A cappella-only worship or instrumentally-accompanied worship are matters of opinion, often based on personal preference and certainly based on interpretation of scripture rather than scripture itself. And where matters of opinion regarding worship and Christian living come into play, the guiding principles are found in Romans 14. These are disputable matters; matters of conscience. It would be just as wrong for an a cappella-only advocate to worship with instrumental accompaniment as it would be for me to condemn that person for calling unclean what I believe God has never called unclean.
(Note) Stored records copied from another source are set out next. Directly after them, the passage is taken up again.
/-- The corner of an owner's shard in the whole tensor, and the whole tensor's columns: the owner's rows follow those of the owners before it,
and the plan places the position's rows and columns (R81, R243). -/
def shardCorner (j : Job) (p : ParamEntry) : Nat × Nat × Nat :=
  match placeOf j p.tensorId with
  | some q => (q.row + (ownRows j p).1, q.col, q.cols)
  | none => ((ownRows j p).1, 0, p.cols)

/-- Logical row-major index of local element e of a tensor's shard in the whole tensor (R81). -/
def shardIndex (j : Job) (p : ParamEntry) (e : Nat) : Nat :=
  let c := shardCorner j p
  (c.1 + e / max 1 p.cols) * c.2.2 + c.2.1 + e % max 1 p.cols

/-! ### Working copies (R249) -/

/-- One local row of the high halves of a bank, as stored (R246, R249). -/
def highRow (m : Memory) (p : ParamEntry) (base i : Nat) : List Nat :=
  (List.range p.cols).map fun c => leNat (memRead m (base + 2 * (i * p.cols + c)) 2)

/-- Elements and scale of one row of the working copy (Table 8.3); conversions use `ovf_inf` 0. -/
def copyRow (m : Memory) (p : ParamEntry) (region : Nat) (row : List Nat) : List Nat × Option Val :=
  let code := p.workFmt
  let vs := row.map bf16.decode
  if code = 1 then (row, none)
  else if isCodebook code then
    let book := (List.range (if code = 11 then 16 else 256)).map fun i => bf16.decode (leNat (memRead m (region + p.codebook + 2 * i) 2))
    ((quantBookRow book vs).map (·.1), none)
  else
    let s := rowScaleOf code vs
    (vs.map fun v => (convert code false (quantEx s v)).1, some s)

/-- The bank of a micro-batch's version tag, the current one without a tag (R266). -/
def bankOf (j : Job) (p : ParamEntry) (step : Nat) (mb : Option Nat) : Nat :=
  if paramFrozen p then 0
  else match mb.bind fun m => (j.tags.find? fun t => decide (t.1 = step) && decide (t.2.1 = m)) with
    | some t => t.2.2.2
    | none => j.committed.bank

/-- The owner's rows of a working copy, written into its block of a GATHER's output, with the holder it counts (R249, R267). -/
def gatherCopyWork (x : SliceCtx) (op param : Nat) : List Effect :=
  match opNth x.j op, paramAt x.j param, paramRegion x.s x.f with
  | some o, some p, some r =>
    let b := bankOf x.j p x.step x.mb
    let out := outAt o 0
    let (r0, n) := ownRows x.j p
    ((List.range n).flatMap fun i =>
      let (es, sc) := copyRow x.mem p r.addr (highRow x.mem p (weightBank r.addr p b) i)
      rowWrite out (r0 + i) 0 es ::
        (match sc with | some s => [Effect.mem (out.scaleAddr + 4 * (r0 + i)) (f32Bytes s)] | none => []))
  | _, _, _ => []

/-! ### Weight-gradient accumulation (R231, R251) -/

/-- Rows that a local expert of a layer received in the step, over micro-batches that are not cancelled (R233). -/
def expertRows (j : Job) (layer expert : Nat) : Nat :=
  sumNat ((j.exchanges.filter fun x => decide (x.layer = layer) && decide (x.step = j.committed.step) && !j.cancelled.contains x.mb).map fun x =>
    sumNat (x.roundRows.map fun r => r.2.getD expert 0))

/-- Micro-batches of the step that are not cancelled. -/
def liveBatches (j : Job) : Nat := (match j.plan with | some p => p.microBatches | none => 0) - j.cancelled.length

/-- C of R213. -/
def capacityOf (j : Job) (layer : Nat) : Nat :=
  match exchOf j layer, routerOf j layer with
  | some e, some r => ceilDiv (e.capFactor * j.lengths.e * e.tokens * effK r) (64 * max 1 (routerExperts r))
  | _, _ => 0

/-- ε of R233: the least exponent from 0 to 12 that brings n rows up to C × M. -/
def fewToken (j : Job) (layer expert : Nat) : Nat :=
  let n := expertRows j layer expert
  let want := capacityOf j layer * liveBatches j
  ((List.range 12).find? fun e => decide (want ≤ n * 2 ^ e)).getD 12

def fewTokenOn (j : Job) (layer : Nat) : Bool := match exchOf j layer with | some e => decide (e.fewToken ≠ 0) | none => false

/-- ε that a weight gradient carries: 0 for a dense tensor or with the exponent off. -/
def gradExponent (j : Job) (p : ParamEntry) (expert : Option Nat) : Nat :=
  match expert with
  | some e => if paramExpert p && fewTokenOn j p.layer then fewToken j p.layer e else 0
  | none => 0

/-- Rows of a local expert in one window (R231, R232). -/
def windowRows (j : Job) (layer mb round expert : Nat) : Nat :=
  match j.exchanges.find? fun x => decide (x.layer = layer) && decide (x.mb = mb) with
  | some x => (lookupD x.roundRows round []).getD expert 0
  | none => 0

/-- The sums of a step's weight gradient so far (R231, R251). -/
def accumOf (j : Job) (step tensor : Nat) : List F32 :=
  match j.accums.find? fun a => decide (a.1 = step) && decide (a.2.1 = tensor) with
  | some a => a.2.2
  | none => []

/-- Whether a slice serves a micro-batch that is cancelled in the running step (R236). -/
def SliceCtx.isCancelled (x : SliceCtx) : Bool :=
  decide (x.step = x.j.committed.step) && (match x.mb with | some m => x.j.cancelled.contains m | none => false)

/-- Adds one window's gradient, none for an expert without rows in it or a cancelled micro-batch; after the last, scales by 2^ε and casts to the
gradient format. The cast serves the whole step: its draw carries the micro-batch index 0 (Table 3.5; log 163). -/
def accumulateWork (x : SliceCtx) (param src n dst round : Nat) (last : Bool) (expert : Option Nat) : List Effect :=
  match paramAt x.j param with
  | none => []
  | some p =>
    let old := accumOf x.j x.step p.tensorId
    let idle := x.isCancelled ||
      (match expert with | some e => paramExpert p && decide (windowRows x.j p.layer x.mbIx round e = 0) | none => false)
    let sums := (List.range n).map fun i =>
      if idle then dec32 (old.getD i 0) else rAdd (dec32 (old.getD i 0)) (valAt x.mem src i)
    let fmt := if x.j.hdr.gradFormat = 0 then 2 else 1
    let cast (i : Nat) (v : Val) : Nat × Counted :=
      let y := (v.scale2 (gradExponent x.j p expert)).ex
      if x.j.hdr.gradSr = 1 then
        convertSR fmt true (rd (drawBytes x.j.hdr.seed 2 p.layer p.tensorId 0 x.step (logicalIndex x.j p.tensorId p.cols (i / max 1 p.cols) (i % max 1 p.cols))) 0 4) y
      else convert fmt true y
    let out := sums.zipIdx.map fun v => cast v.2 v.1
    .accum x.step p.tensorId (sums.map enc32) ::
      (if last then .mem dst ((out.map fun c => natLE 2 c.1).flatten) :: backwardFlag true (out.map (·.2)) else [])

/-! ### The update (R257 to R260) -/

/-- What one group's update uses in a step (R256, R257). -/
structure UpdConsts where
  lr : Val
  b1 : Val
  b2 : Val
  om1 : Val
  om2 : Val
  bc1 : Val
  bc2 : Val
  eps : Val
  wd : Val
  deriving DecidableEq, Repr

/-- Learning rate of `opt_step` (R257). -/
def lrOf (x : SliceCtx) (region : Nat) (o : OpD) : Val :=
  valAt x.mem (region + opArg o 32 8) (min x.j.committed.optStep (clamp 1 (2 ^ 24) (opArg o 40 4) - 1))

def updConsts (x : SliceCtx) (region : Nat) (o : OpD) (group : Nat) : UpdConsts :=
  let b1 := opF32 o 8
  let b2 := opF32 o 12
  let ps := x.j.committed.products.getD group (0x3F800000, 0x3F800000)
  { lr := lrOf x region o, b1, b2, om1 := rSub vOne b1, om2 := rSub vOne b2,
    bc1 := rSub vOne (rMul (dec32 ps.1) b1), bc2 := rSub vOne (rMul (dec32 ps.2) b2), eps := opF32 o 16, wd := opF32 o 20 }

/-- The gradient of a held element with loss scale and exponent removed (R258). -/
def rawGrad (j : Job) (ex : Nat) (w : F32) : Val := rnd ((dec32 w).scale2 (-((j.sigma + ex : Nat) : Int)))

/-- The gradient after clipping (R258, R262). -/
def clippedGrad (j : Job) (ex : Nat) (w : F32) : Val :=
  let g := rawGrad j ex w
  if vLt vZero (dec32 j.hdr.clipNorm) then rMul g (dec32 j.clipFactor) else g

/-- Direction u and new moments of one element, for every family but the factored one (R258). -/
def updElem (o : OpD) (k : UpdConsts) (g m v : Val) : Val × List Val :=
  let f := updFamily o
  if f = 0 then
    let m1 := rFma k.b1 m (rMul k.om1 g)
    let v1 := rFma k.b2 v (rMul k.om2 (rMul g g))
    (rDiv (rDiv m1 k.bc1) (rAdd (special 3 (rDiv v1 k.bc2)) k.eps), [m1, v1])
  else if f = 1 then
    let m1 := rFma k.b1 m g
    (if opArg o 2 1 ≠ 0 then rFma k.b1 m1 g else m1, [m1])
  else if f = 2 then
    let c := rFma k.b1 m (rMul k.om1 g)
    let u := if c.isNan then .nan else if c.isZero then vZero else .fin c.neg? 1 0
    (u, [rFma k.b2 m (rMul k.om2 g)])
  else
    let v1 := rFma k.b2 m (rMul k.om2 (rAdd (rMul g g) (opF32 o 28)))
    (rMul g (special 2 v1), [v1])

/-- The new master weight (R258). -/
def newWeight (k : UpdConsts) (w u : Val) : Val := rSub w (rMul k.lr (rAdd u (rMul k.wd w)))

/-- A moment as stored: FP32, or BF16 by stream class 0x0003 (R260). -/
def storeMoment (x : SliceCtx) (p : ParamEntry) (part e : Nat) (bf : Bool) (v : Val) : Bytes :=
  if bf then
    natLE 2 (convertSR 1 true (rd (drawBytes x.j.hdr.seed 3 p.layer (p.tensorId + part) 0 x.step (shardIndex x.j p e)) 0 4) v.ex).1
  else f32Bytes v

/-- A weight as stored: high and low halves, or BF16 by stream class 0x0001 (R246, R248). -/
def storeWeight (x : SliceCtx) (p : ParamEntry) (base e : Nat) (v : Val) : List Effect × Bool :=
  let n := bankElems x.j p
  if x.j.hdr.weightMode = 0 then
    let w := fp32.encode v
    ([.mem (base + 2 * e) (natLE 2 (w / 65536)), .mem (base + lowOffset n + 2 * e) (natLE 2 w)], v.isFin)
  else
    let c := convertSR 1 true (rd (drawBytes x.j.hdr.seed 1 p.layer p.tensorId 0 x.step (shardIndex x.j p e)) 0 4) v.ex
    ([.mem (base + 2 * e) (natLE 2 c.1)], (bf16.decode c.1).isFin)

/-- Reads a moment of a state part. -/
def momentAt (m : Memory) (bf : Bool) (base e : Nat) : Val :=
  if bf then bf16.decode (leNat (memRead m (base + 2 * e) 2)) else valAt m base e

/-- Whether the update of an idle expert is skipped: every replica sent a marker (R232). -/
def idleSkipped (j : Job) (p : ParamEntry) (h : Shard) : Bool :=
  h.marker && paramExpert p && (match exchOf j p.layer with | some e => decide (e.skipIdle ≠ 0) | none => false)

/-- Offsets and lengths in a state bank that belong to elements e0 to e0 + n − 1 of a shard, in bank order; of a factored tensor, r of their rows
and every entry of c (Table 8.5). -/
def stateSpans (j : Job) (o : OpD) (p : ParamEntry) (e0 n : Nat) : List (Nat × Nat) :=
  let parts := stateParts j o p
  let w := if updBf16 o && updFamily o < 3 then 2 else 4
  let r0 := e0 / max 1 p.cols
  if isFactored o p then [(4 * r0, 4 * (ceilDiv (e0 + n) (max 1 p.cols) - r0)), (partOffset parts 1, 4 * p.cols)]
  else (List.range parts.length).map fun k => (partOffset parts k + w * e0, w * n)

/-- Addresses and lengths of what staging reads for a range: the low halves in split mode and the state, of the current banks (R263). -/
def stagedSpans (j : Job) (o : OpD) (p : ParamEntry) (region e0 n : Nat) : List (Nat × Nat) :=
  let b := currentBank j p
  (if j.hdr.weightMode = 0 then [(weightBank region p b + lowOffset (bankElems j p) + 2 * e0, 2 * n)] else [])
    ++ (stateSpans j o p e0 n).map fun q => (stateBank region p b + q.1, q.2)

/-- Copies of a range's current weight and state into the other banks, for a skipped expert (R232). -/
def copyRange (x : SliceCtx) (o : OpD) (p : ParamEntry) (region e0 n : Nat) : List Effect :=
  let b := currentBank x.j p
  let mv (src dst : Nat) (q : Nat × Nat) : Effect := .mem (dst + q.1) (memRead x.mem (src + q.1) q.2)
  let lows := if x.j.hdr.weightMode = 0 then [(lowOffset (bankElems x.j p) + 2 * e0, 2 * n)] else []
  ((2 * e0, 2 * n) :: lows).map (mv (weightBank region p b) (weightBank region p (1 - b)))
    ++ (stateSpans x.j o p e0 n).map (mv (stateBank region p b) (stateBank region p (1 - b)))

/-- One update range (R258, R260). -/
def updateRange (x : SliceCtx) (o : OpD) (p : ParamEntry) (h : Shard) (region e0 n : Nat) : List Effect :=
  if idleSkipped x.j p h then copyRange x o p region e0 n ++ [.updated p.tensorId e0 n]
  else
    let k := updConsts x region o p.group
    let b := currentBank x.j p
    let parts := stateParts x.j o p
    let bf := updBf16 o && updFamily o < 3
    let sb := stateBank region p b
    let sn := stateBank region p (1 - b)
    let one (e : Nat) : List Effect × Bool :=
      let g := clippedGrad x.j h.exponent (h.values.getD e 0)
      let w := dec32 (masterAt x.mem x.j p (weightBank region p b) e)
      let r := updElem o k g (momentAt x.mem bf sb e) (momentAt x.mem bf (sb + partOffset parts 1) e)
      let sw := storeWeight x p (weightBank region p (1 - b)) e (newWeight k w r.1)
      let ms := r.2.zipIdx.map fun v =>
        let bytes := storeMoment x p (v.2 + 1) e bf v.1
        (Effect.mem (sn + partOffset parts v.2 + (if bf then 2 else 4) * e) bytes,
         (if bf then bf16.decode (leNat bytes) else v.1).isFin)
      (sw.1 ++ ms.map (·.1), sw.2 && ms.all (·.2))
    let rs := (List.range n).map fun i => one (e0 + i)
    rs.flatMap (·.1) ++ (if rs.all (·.2) then [] else [.nonfinite]) ++ [.updated p.tensorId e0 n]

/-! ### The factored family (R259) -/

/-- q of one owned row. -/
def factorQ (x : SliceCtx) (o : OpD) (p : ParamEntry) (h : Shard) (i : Nat) : List Val :=
  (List.range p.cols).map fun c =>
    let g := clippedGrad x.j h.exponent (h.values.getD (i * p.cols + c) 0)
    rAdd (rMul g g) (opF32 o 28)

/-- q of a row of the whole tensor: an owned row, or one that its owner sent (R259). -/
def factorRowAt (x : SliceCtx) (o : OpD) (p : ParamEntry) (h : Shard) (row : Nat) : List Val :=
  let (r0, n) := ownRows x.j p
  if r0 ≤ row ∧ row < r0 + n then factorQ x o p h (row - r0)
  else match x.j.factor.find? fun f => decide (f.tensor = p.tensorId) && !f.block && decide (f.index = row) with
    | some f => f.values.map dec32
    | none => List.replicate p.cols vZero

/-- cp of a row block whose first row this device owns. -/
def factorBlock (x : SliceCtx) (o : OpD) (p : ParamEntry) (h : Shard) (b : Nat) : List Val :=
  let rows := (List.range 128).map fun i => if 128 * b + i < p.rows then factorRowAt x o p h (128 * b + i) else List.replicate p.cols vZero
  (List.range p.cols).map fun c => treeSum (rows.map fun r => r.getD c vZero)

/-- Whether this device owns the first row of a block. -/
def ownsBlock (j : Job) (p : ParamEntry) (b : Nat) : Bool :=
  let (r0, n) := ownRows j p
  decide (r0 ≤ 128 * b) && decide (128 * b < r0 + n)

/-- cs over every block in logical order, from own blocks and those of other owners. -/
def factorCols (x : SliceCtx) (o : OpD) (p : ParamEntry) (h : Shard) : List Val :=
  let bs := (List.range (ceilDiv p.rows 128)).map fun b =>
    if ownsBlock x.j p b then factorBlock x o p h b
    else match x.j.factor.find? fun f => decide (f.tensor = p.tensorId) && f.block && decide (f.index = b) with
      | some f => f.values.map dec32
      | none => List.replicate p.cols vZero
  (List.range p.cols).map fun c => treeSum (bs.map fun b => b.getD c vZero)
Both of us would be violating our consciences. We can disagree on this matter. We can still serve and worship God within our consciences intact and please Him. But we cannot please Him by going beyond what His word says, turning our preferences into doctrines attributed to Him, or judging and condemning others for violating our own doctrines-of-conscience.
These are all the things I can say about a cappella music and worship. There are a lot of things I can’t say, because they aren’t in scripture, rooted in scripture, or rooted in the unchanging nature of God. So it’s just best not to say them, isn’t it?
I write this while listening to my iPhone app “Ambiance,” specifically the “Large Wind Chime” (possibly recorded at the world’s largest tuned windchime in Eureka Springs, AR?). It is beautiful and haunting and awe-inspiring music, and if you think about it, powered by the wind at God’s whim. It’s the sound of God playing a musical instrument made by man.